Ensuring properties of safety- and security-critical systems is paramount. Event-B is a formal modelling method which enables the design of systems, using mathematical proofs ensuring the conformity of the system to declared safety requirements. SPARK is a programming language making use of static analysis tools which verify written code correctly implements the properties of the system as specified in the form of written proof annotations (e.g., pre- and post-conditions). SPARK has been used in many industry-scale projects to implement safety-critical software. However, manually writing SPARK proof annotations can be time-consuming and tedious. Our motivation is to develop a tool-supported approach to translate an Event-B model into a SPARK package, including proof annotations and other structures, from which manually written SPARK code can be verified, hence ensuring the correct behaviour of the software. One aim is to cover as much as possible the Event-B mathematical language that can be translated into SPARK. Event-B sets and relations are translated as SPARK Boolean arrays. A library is built to support the translation. Furthermore, properties of the systems such as axioms and invariants are translated and embedded in SPARK as pre- and post-conditions.

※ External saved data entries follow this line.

-- ==== Sys2Proof/Laws/Vectors.lean ====
section
/-! SUPPORT. What each vector primitive does, bit by bit, and the laws of counting and parity. -/

namespace Sys2Proof.Machine

theorem numberOf_lt (f : Nat → Bool) (w : Nat) : numberOf f w < 2 ^ w := by
  induction w with
  | zero => simp [numberOf]
  | succ w ih =>
    have := Bool.toNat_le (f w)
    have h : (f w).toNat * 2 ^ w ≤ 1 * 2 ^ w := Nat.mul_le_mul_right _ this
    simp only [numberOf, Nat.pow_succ]; omega

theorem testBit_numberOf (f : Nat → Bool) (w i : Nat) :
    (numberOf f w).testBit i = (decide (i < w) && f i) := by
  induction w with
  | zero => simp [numberOf]
  | succ w ih =>
    have hlt := numberOf_lt f w
    have e : numberOf f (w + 1) = 2 ^ w * (f w).toNat + numberOf f w := by
      simp only [numberOf]; rw [Nat.mul_comm]; omega
    rw [e, Nat.testBit_two_pow_mul_add _ hlt]
    split
    · next h => rw [ih]; simp [h, Nat.lt_succ_of_lt h]
    · next h =>
      rcases Nat.lt_or_ge w i with hi | hi
      · have : ¬ i < w + 1 := by omega
        have h2 : Nat.testBit 1 (i - w) = false := by
          obtain ⟨k, hk⟩ := Nat.exists_eq_add_of_lt hi
          rw [show i - w = k + 1 by omega, Nat.testBit_succ]; simp
        cases f w <;> simp [this, h2]
      · have : i = w := by omega
        subst this
        cases f i <;> simp

@[simp] theorem getLsbD_bitsOf (w : Nat) (f : Nat → Bool) (i : Nat) :
    (bitsOf w f).getLsbD i = (decide (i < w) && f i) := by
  simp [bitsOf, BitVec.getLsbD_ofNat, testBit_numberOf]

theorem getLsbD_flipbit {w : Nat} (v : Bits w) (i j : Nat) :
    (flipbit v i).getLsbD j = (v.getLsbD j ^^ (decide (j < w) && decide (i = j))) := by
  rw [flipbit, BitVec.getLsbD_xor, BitVec.getLsbD_twoPow]
  by_cases h : i = j <;> simp [h]

theorem getLsbD_setbit {w : Nat} (v : Bits w) (i : Nat) (b : Bool) (j : Nat) :
    (setbit v i b).getLsbD j = if i = j ∧ j < w then b else v.getLsbD j := by
  by_cases hj : j < w
  · cases b <;> simp only [setbit, BitVec.getLsbD_and, BitVec.getLsbD_not, BitVec.getLsbD_or, BitVec.getLsbD_twoPow,
      if_true, Bool.false_eq_true, if_false] <;> by_cases hi : i = j <;> simp_all
  · cases b <;> simp [setbit, hj, BitVec.getLsbD_of_ge _ j (Nat.le_of_not_lt hj)]

/-- A bit that no assignment touches keeps its value. -/
theorem getLsbD_assignBits_of_ne {w : Nat} (v : Bits w) (place : Nat → Nat) (value : Nat → Bool) (m k : Nat)
    (h : ∀ j < m, place j ≠ k) : (assignBits v place value m).getLsbD k = v.getLsbD k := by
  induction m with
  | zero => rfl
  | succ m ih =>
    have hm : place m ≠ k := h m (by omega)
    rw [assignBits, getLsbD_setbit, ih fun j hj => h j (by omega)]
    simp [hm]

/-- A bit that exactly one assignment touches takes that assignment's value. -/
theorem getLsbD_assignBits_of_eq {w : Nat} (v : Bits w) (place : Nat → Nat) (value : Nat → Bool) (m j : Nat)
    (hj : j < m) (hw : place j < w) (inj : ∀ i < m, i ≠ j → place i ≠ place j) :
    (assignBits v place value m).getLsbD (place j) = value j := by
  induction m with
  | zero => omega
  | succ m ih =>
    rw [assignBits, getLsbD_setbit]
    by_cases h : j = m
    · subst h; simp [hw]
    · have hm : place m ≠ place j := inj m (by omega) (by omega)
      simp only [hm, false_and, if_false]
      exact ih (by omega) fun i hi => inj i (by omega)

theorem countBelow_congr {f g : Nat → Bool} {m : Nat} (h : ∀ k < m, f k = g k) :
    countBelow f m = countBelow g m := by
  induction m with
  | zero => rfl
  | succ m ih => simp only [countBelow, ih fun k hk => h k (by omega), h m (by omega)]

theorem countBelow_eq_length_filter (f : Nat → Bool) (m : Nat) :
    countBelow f m = ((List.range m).filter f).length := by
  induction m with
  | zero => rfl
  | succ m ih => cases h : f m <;> simp [countBelow, List.range_succ, ih, h]

theorem countBelow_le (f : Nat → Bool) (m : Nat) : countBelow f m ≤ m := by
  rw [countBelow_eq_length_filter]
  exact (List.length_filter_le _ _).trans (by simp)

theorem odd_add (a b : Nat) : odd (a + b) = (odd a ^^ odd b) := by
  have ha := Nat.mod_two_eq_zero_or_one a
  have hb := Nat.mod_two_eq_zero_or_one b
  rcases ha with ha | ha <;> rcases hb with hb | hb <;> simp [odd, Nat.add_mod, ha, hb]

@[simp] theorem odd_toNat (b : Bool) : odd b.toNat = b := by cases b <;> rfl

@[simp] theorem odd_zero : odd 0 = false := rfl

/-- Parity is linear (R113: a sum modulo 2 is an XOR). -/
theorem odd_countBelow_xor (f g : Nat → Bool) (m : Nat) :
    odd (countBelow (fun k => f k ^^ g k) m) = (odd (countBelow f m) ^^ odd (countBelow g m)) := by
  induction m with
  | zero => rfl
  | succ m ih => simp only [countBelow, odd_add, ih, odd_toNat]; cases f m <;> cases g m <;> simp

theorem countBelow_false (m : Nat) : countBelow (fun _ => false) m = 0 := by
  induction m with
  | zero => rfl
  | succ m ih => simp [countBelow, ih]

/-- Counting a set of one. -/
theorem countBelow_single (g : Nat → Bool) (a m : Nat) :
    countBelow (fun k => decide (a = k) && g k) m = if a < m then (g a).toNat else 0 := by
  induction m with
  | zero => rfl
  | succ m ih =>
    rw [countBelow, ih]
    rcases Nat.lt_trichotomy a m with h | h | h
    · simp [h, Nat.ne_of_lt h, Nat.lt_succ_of_lt h]
    · simp [h]
    · simp [Nat.ne_of_gt h, Nat.not_lt_of_gt h, Nat.not_lt.mpr (Nat.succ_le_of_lt h)]

theorem parity_xor {w : Nat} (x y : Bits w) : parity (x ^^^ y) = (parity x ^^ parity y) := by
  simp only [parity, popcount, BitVec.getLsbD_xor, odd_countBelow_xor]

@[simp] theorem parity_zero (w : Nat) : parity (0#w) = false := by
  simp [parity, popcount, countBelow_false]

theorem parity_twoPow {w i : Nat} (h : i < w) : parity (BitVec.twoPow w i) = true := by
  have e : countBelow (fun k => (BitVec.twoPow w i).getLsbD k) w = countBelow (fun k => decide (i = k) && true) w :=
    countBelow_congr fun k hk => by rw [BitVec.getLsbD_twoPow]; by_cases hi : i = k <;> simp_all
  rw [parity, popcount, e, countBelow_single]
  simp [h, odd]

theorem parity_flipbit {w i : Nat} (v : Bits w) (h : i < w) : parity (flipbit v i) = !parity v := by
  rw [flipbit, parity_xor, parity_twoPow h]; simp

theorem flipbit_flipbit {w : Nat} (v : Bits w) (i : Nat) : flipbit (flipbit v i) i = v := by
  simp [flipbit]

theorem flipbit_comm {w : Nat} (v : Bits w) (i j : Nat) : flipbit (flipbit v i) j = flipbit (flipbit v j) i := by
  simp only [flipbit, BitVec.xor_assoc, BitVec.xor_comm (BitVec.twoPow w i)]

/-- `ispow2` tests for an exact power of two (R13). -/
theorem isPow2_iff (p : Nat) : isPow2 p = true ↔ ∃ k, p = 2 ^ k := by
  have h := @Nat.and_sub_one_eq_zero_iff_isPowerOfTwo p
  unfold isPow2 Nat.isPowerOfTwo at *
  constructor
  · intro hp
    simp only [Bool.and_eq_true, bne_iff_ne, ne_eq, beq_iff_eq] at hp
    exact (h hp.1).mp hp.2
  · rintro ⟨k, rfl⟩
    have h0 : (2 : Nat) ^ k ≠ 0 := by positivity
    simp only [Bool.and_eq_true, bne_iff_ne, ne_eq, beq_iff_eq]
    exact ⟨h0, (h h0).mpr ⟨k, rfl⟩⟩

theorem getLsbD_memRead (buf : List Byte) (a n i : Nat) :
    (memRead buf a n).getLsbD i = (decide (i < 8 * n) && (buf.getD (a + i / 8) 0#8).getLsbD (i % 8)) := by
  simp [memRead]

@[simp] theorem length_memWrite (buf : List Byte) (a n : Nat) (v : Bits (8 * n)) :
    (memWrite buf a n v).length = buf.length := by
  simp [memWrite]

/-- A byte of the written range is the byte of the vector; every other byte stays (R15). -/
theorem getD_memWrite (buf : List Byte) (a n : Nat) (v : Bits (8 * n)) (k : Nat) (hk : k < buf.length) :
    (memWrite buf a n v).getD k 0#8 =
      if a ≤ k ∧ k < a + n then BitVec.extractLsb' (8 * (k - a)) 8 v else buf.getD k 0#8 := by
  simp [memWrite, List.getD_eq_getElem?_getD, hk]

end Sys2Proof.Machine
end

These properties, in particular invariance properties, are often global system properties ensuring the safety and consistency of the overall system, and are often difficult to be discovered. Using these conceptual translation rules, we have developed a a plug-in for the Rodin platform. Our approach can be summarised as follows:

  • One SPARK package for the Event-B machine
  • Invariants are translated as expression functions
  • Each event translated as a procedure with the same set of parameters
    • Global aspect: compute from guards and actions of the event.
    • Depends aspect: compute from the actions of the event.
    • Pre-condition: generated from all axioms, invariants and the guards of the event
    • Post-condition: generated from all axioms, invariants and the actions of the event.
    • Procedure body: generated from the actions of the event
In terms of translating sets and relations, we have also considered different approaches including using functional sets and formal ordered sets. Our experiment shows that these representations have limited support for set and relational operators and did not work well with the SPARK provers. We plan to investigate the usage of Boolean arrays for sets and relations in SPARK as a mechanism for reasoning about abstract concepts using SMT solvers together with University of Oxford and Altran.